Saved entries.

-- ==== Sys2Proof/Machine/Melt.lean ====
section
/-!
DEFINITION. Sys2Proof/Machine/Melt.lean: Meltwater: blocks, energies, range switching, seconds, harmonics, intervals,
pulses, signatures, reconciliation and MREAD (R225 to R253). Measured sums are kept as exact integers: a sample code
counts 1, a low-path sample XGAIN × 2^-27, and GAIN and full scale multiply as R230 says.
-/

namespace Sys2Proof.Machine

/-! ## Accessors and arithmetic -/

/-- Meltwater changed. -/
def State.onMelt (s : State) (f : Melt → Melt) : State := { s with melt := f s.melt }

/-- Does Meltwater run: ready, EN, and a mode of the introduction to the chapter? -/
def State.meltOn (s : State) : Bool :=
  s.rdy 20 && s.on MELT_CTRL.EN && (s.mode == 2 || s.mode == 3 || s.mode == 4 || s.mode == 5)

/-- The root of the largest square not above x, found bit by bit from 2^(n - 1) down. -/
def rootAux (x : Nat) : Nat → Nat → Nat
  | 0, r => r
  | n + 1, r => rootAux x n (if (r + 2 ^ n) * (r + 2 ^ n) ≤ x then r + 2 ^ n else r)

/-- The whole part of a square root. -/
def isqrt (x : Nat) : Nat := rootAux x (x.log2 / 2 + 1) 0

/-- The square root of n / d, its rounding left open (log entry 2). -/
def rootOpen (n d : Nat) : Nat :=
  let r := isqrt (n / d)
  if r * r * d = n then r else if Config.roundUp n d then r + 1 else r

/-- Two sets of sums added. -/
def PSum.add (a b : PSum) : PSum :=
  ⟨a.n + b.n, a.vv + b.vv, a.ii + b.ii, a.iiN + b.iiN, a.ll + b.ll, a.p + b.p, a.q + b.q, a.s + b.s⟩

/-- One gain of a feeder. -/
def State.gain (s : State) (f k : Nat) : Nat := s.rd (MELT_GAIN.GAIN f k)

/-- Is the phase on the low path? -/
def State.lowPath (s : State) (f ph : Nat) : Bool := bitsOf (s.rd (MELT_POD.LOW f)) ph 1 == 1

/-- The phase put on the low or the normal path, with the time of the switch (R232). -/
def State.setPath (s : State) (f ph : Nat) (low : Bool) : State :=
  if s.lowPath f ph == low then s
  else
    (s.wr ⟨MELT_POD.addr f, 2 + ph, 1⟩ (if low then 1 else 0)).onMelt (fun m =>
      { m with switched := SMap.put (fun _ => none) m.switched (4 * f + ph) (some s.ctr) })

/-- Does MCLK run (R226, R253)? -/
def State.mclk (s : State) : Bool := s.on MELT_CTRL.EN

/-- Measured sums of a phase turned into the scaled sums of the selected path (R230, R232, R234). -/
def State.scale (s : State) (f ph n : Nat) (x : PhaseSum) : PSum :=
  let v := s.rd (MELT_FS_V.FS f) * s.gain f ph
  let low := s.lowPath f ph
  let fi := s.rd (MELT_FS_I.FS f)
  let k := if low then fi * s.gain f (6 + ph) * s.rd (MELT_XCAL.XGAIN f ph) else fi * s.gain f (3 + ph) * 2 ^ 27
  { n := n,
    vv := x.vv * v ^ 2,
    ii := (if low then x.ll else x.ii) * k ^ 2,
    iiN := x.ii,
    ll := x.ll,
    p := (if low then x.vl else x.vi) * (v * k : Nat),
    q := (if low then x.hl else x.hi) * (v * k : Nat) }

/-- The apparent power of a phase: V times I. -/
def PSum.withS (a : PSum) : PSum := { a with s := isqrt (a.vv * a.ii) }
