/-- READ_SEQ (R320, R327). -/
def State.readSeq (s : State) (r : Req) : State :=
  let k := s.rd MOR_KEY.VALUE % 256
  let q := s.rd64 MOR_DATA0.VALUE MOR_DATA1.VALUE
  match s.readDest with
  | none => s.morDone ccRange
  | some (a, n) =>
    match s.stream k with
    | none => s.morDone ccNotFound
    | some x =>
      let cur := s.mor.cursor
      match (s.readable x).find? (fun y => y.seq == q) with
      | none => ((s.wr MOR_STAT.DONE 0).down MOR_STAT.TRIMMED).morDone ccNotFound
      | some y => (s.readEnd r k a n [y] false).onMor (fun m => { m with cursor := cur })

/-- REBUILD (R316). Without HOLD the slot's drive may not be written, and in a FAILED group its chunks cannot be reconstructed:
DENIED there is the model's choice (R313, R315; log entry 12). -/
def State.rebuildCmd (s : State) : State :=
  let d := s.rd MOR_KEY.VALUE % 16
  if !s.on (MOR_DRIVE.FAILED d) || !s.mor.accepted.contains d || !s.holds || s.on (MOR_GROUP.FAILED (groupOf d)) then
    s.morDone ccDenied
  else if s.rebuilds then s.morDone ccBusy
  else (s.startRebuild d).morDone ccOk

/-- A write of MOR_CTRL (R322): EN 1 needs a region of 2 GiB wholly in DRAM. -/
def State.morCtrlWrite (s : State) (v : Word) : State :=
  let x := v.toNat
  let pct := bitsOf x 8 8
  let s := (s.wr MOR_CTRL.AUTO_REBUILD (x / 2)).wr MOR_CTRL.REBUILD_PCT (if pct = 0 then 1 else min pct 50)
  if x % 2 = 0 then s.down MOR_CTRL.EN
  else if s.on MOR_CTRL.EN then s
  else if 2 ^ 36 < s.morBase + morSize then s.up MOR_EVT.CFG_ERR
  else s.up MOR_CTRL.EN

end Sys2Proof.Machine
end

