/-- What an opcode of a block's command register does; none where the opcode is reserved. -/
def commandOf (blk op : Nat) (r : Req) : Option (State → State) :=
  match blk, op with
  | 1, 1 => some State.lumStart
  | 1, 2 => some State.lumStop
  | 1, 3 => some State.lumReset
  | 1, 4 => some State.lumSync
  | 1, 5 => some State.lumDvfs
  | 2, 1 => some State.calLoad
  | 2, 2 => some State.mapSet
  | 2, 3 => some State.tempSet
  | 2, 4 => some State.recalc
  | 2, 5 => some State.abortCmd
  | 2, 6 => some State.resyncCmd
  | 2, 7 => some State.nodeState
  | 3, 1 => some State.discover
  | 3, 2 => some State.planLoad
  | 3, 3 => some State.conflictClr
  | 3, 4 => some State.nodeInfo
  | 3, 5 => some State.sastHandover
  | 3, 6 => some State.disassoc
  | 3, 7 => some State.grantSet
  | 3, 8 => some State.tetherOpen
  | 3, 9 => some State.tetherClose
  | 3, 10 => some State.headCap
  | 4, 1 => some State.sigCapture
  | 4, 2 => some State.energyPreset
  | 4, 3 => some State.xcalReset
  | 4, 4 => some State.reconReset
  | 5, 1 => some State.stepTo
  | 5, 2 => some State.stepBy
  | 5, 3 => some State.rateSet
  | 6, 1 => some State.lookupCmd
  | 6, 2 => some State.insertCmd
  | 6, 3 => some State.deleteCmd
  | 6, 4 => some State.srcRead
  | 6, 5 => some State.srcWrite
  | 7, 1 => some State.qCfg
  | 7, 2 => some State.maxpktSet
  | 7, 3 => some (fun s => s.popCmd r)
  | 7, 4 => some (fun s => s.pushCmd r)
  | 8, 1 => some (fun s => s.saInstall s.sakOf)
  | 8, 2 => some State.saStartTx
  | 8, 3 => some State.saRemove
  | 9, 1 => some State.morFormat
  | 9, 2 => some State.streamCfg
  | 9, 3 => some State.streamInfo
  | 9, 4 => some (fun s => s.readRange r)
  | 9, 5 => some (fun s => s.readSeq r)
  | 9, 6 => some State.rebuildCmd
  | 10, 1 => some (fun s => s.handoverCmd 0)
  | 10, 2 => some (fun s => s.handoverCmd 1)
  | 10, 3 => some State.floeMode
  | 10, 4 => some State.memberInfo
  | 11, 1 => some State.canSend
  | 12, 1 => some (fun s => s.vltOp r)
  | 12, 2 => some (fun s => s.provision.bootTry)
  | 12, 3 => some State.zeroiseCmd
  | 12, 4 => some State.challenge
  | 12, 5 => some State.clearTamper
  | 12, 6 => some State.certSet
  | 14, 1 => some State.rimeFlush
  | 14, 2 => some (fun s => s.recordCmd r)
  | 14, 3 => some State.ringClear
  | 15, 1 => some State.relayCmd
  | 15, 2 => some State.activateCmd
  | 15, 3 => some State.actCancelCmd
  | 15, 4 => some State.progLoad
  | 15, 5 => some State.svnBurn
  | 15, 6 => some State.pushPartner
  | 15, 7 => some State.slotErase
  | _, _ => none

/-- The command, status and event registers of a block's command interface: the address of its CMD register, of its STAT
register, and its command-done bit. -/
def cmdRegs (blk : Nat) : Option (Nat × Nat × Fld) :=
  match blk with
  | 1 => some (LUM_CMD.addr, LUM_STAT.addr, LUM_EVT.CMD_DONE)
  | 2 => some (FIRN_CMD.addr, FIRN_STAT.addr, FIRN_EVT.CMD_DONE)
  | 3 => some (SAST_CMD.addr, SAST_STAT.addr, SAST_EVT.CMD_DONE)
  | 4 => some (MELT_CMD.addr, MELT_STAT.addr, MELT_EVT.CMD_DONE)
  | 5 => some (TIME_CMD.addr, TIME_STAT.addr, TIME_EVT.CMD_DONE)
  | 6 => some (SRC_CMD.addr, SRC_STAT.addr, SRC_EVT.CMD_DONE)
  | 7 => some (SNOW_CMD.addr, SNOW_STAT.addr, SNOW_EVT.CMD_DONE)
  | 8 => some (PORT_CMD.addr, PORT_STAT.addr, PORT_EVT.CMD_DONE)
  | 9 => some (MOR_CMD.addr, MOR_STAT.addr, MOR_EVT.CMD_DONE)
  | 10 => some (PAIR_CMD.addr, PAIR_STAT.addr, PAIR_EVT.CMD_DONE)
  | 11 => some (CAN_CMD.addr, CAN_STAT.addr, CAN_EVT.CMD_DONE)
  | 12 => some (VLT_CMD.addr, VLT_STAT.addr, VLT_EVT.CMD_DONE)
  | 14 => some (RIME_CMD.addr, RIME_STAT.addr, RIME_EVT.CMD_DONE)
  | 15 => some (ICF_CMD.addr, ICF_STAT.addr, ICF_EVT.CMD_DONE)
  | _ => none

/-- A write of a block's command register: the command, or RANGE for a reserved opcode, which processes nothing (R103). -/
def State.cmdWrite (s : State) (r : Req) (blk stat : Nat) (evt : Fld) (v : Word) : State :=
  s.command blk stat (fun s =>
    match commandOf blk (v.toNat % 256) r with
    | some f => f s
    | none => (if blk = 2 then s.wr FIRN_STAT.DONE 0 else s).done stat evt ccRange)

/-! ## What a register reads (R11, R25, R34) -/

/-- The index of an address in a run of registers: first address, stride, count. -/
def regIdx (a base stride n : Nat) : Option Nat :=
  if base ≤ a && (a - base) % stride == 0 && (a - base) / stride < n then some ((a - base) / stride) else none

/-- The mailbox set that an address lies in, and the offset in it (R410). -/
def mbxAt (a : Nat) : Option (Nat × Nat) :=
  [32, 33, 34, 35].findSome? (fun k => if mbxBase k ≤ a && a < mbxBase k + 0x400 then some (k, a - mbxBase k) else none)

/-- Which channels to an agent are FULL (R122): 32 senders from one on. -/
def State.fullBits (s : State) (rcv from' n : Nat) : Nat :=
  (List.range n).foldl (fun x k => if (s.chan (from' + k) rcv).isSome then x + 2 ^ k else x) 0

/-- A mailbox set as it reads without side effect. -/
def State.mbxView (s : State) (agent off : Nat) : Nat :=
  if 0x100 ≤ off && off < 0x190 then
    match s.chan ((off - 0x100) / 4) agent with
    | some (v, _) => v.toNat
    | none => 0
  else if off = 0x200 then s.fullBits agent 0 32
  else if off = 0x204 then s.fullBits agent 32 4
  else if off = 0x300 + 4 * agent then 0
  else (s.reg (mbxBase agent + off)).toNat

Prompt.
Could you return exactly the stretch of the data above that starts at the line with "def State.onMelt (s" and ends at the line with "(s.wr ⟨MELT_POD.addr f, 2", both lines included?

Your solution.
def State.onMelt (s : State) (f : Melt → Melt) : State := { s with melt := f s.melt }

/-- Does Meltwater run: ready, EN, and a mode of the introduction to the chapter? -/
def State.meltOn (s : State) : Bool :=
  s.rdy 20 && s.on MELT_CTRL.EN && (s.mode == 2 || s.mode == 3 || s.mode == 4 || s.mode == 5)

/-- The root of the largest square not above x, found bit by bit from 2^(n - 1) down. -/
def rootAux (x : Nat) : Nat → Nat → Nat
  | 0, r => r
  | n + 1, r => rootAux x n (if (r + 2 ^ n) * (r + 2 ^ n) ≤ x then r + 2 ^ n else r)

/-- The whole part of a square root. -/
def isqrt (x : Nat) : Nat := rootAux x (x.log2 / 2 + 1) 0

/-- The square root of n / d, its rounding left open (log entry 2). -/
def rootOpen (n d : Nat) : Nat :=
  let r := isqrt (n / d)
  if r * r * d = n then r else if Config.roundUp n d then r + 1 else r

/-- Two sets of sums added. -/
def PSum.add (a b : PSum) : PSum :=
  ⟨a.n + b.n, a.vv + b.vv, a.ii + b.ii, a.iiN + b.iiN, a.ll + b.ll, a.p + b.p, a.q + b.q, a.s + b.s⟩

/-- One gain of a feeder. -/
def State.gain (s : State) (f k : Nat) : Nat := s.rd (MELT_GAIN.GAIN f k)

/-- Is the phase on the low path? -/
def State.lowPath (s : State) (f ph : Nat) : Bool := bitsOf (s.rd (MELT_POD.LOW f)) ph 1 == 1

/-- The phase put on the low or the normal path, with the time of the switch (R232). -/
def State.setPath (s : State) (f ph : Nat) (low : Bool) : State :=
  if s.lowPath f ph == low then s
  else
    (s.wr ⟨MELT_POD.addr f, 2 + ph, 1⟩ (if low then 1 else 0)).onMelt (fun m =>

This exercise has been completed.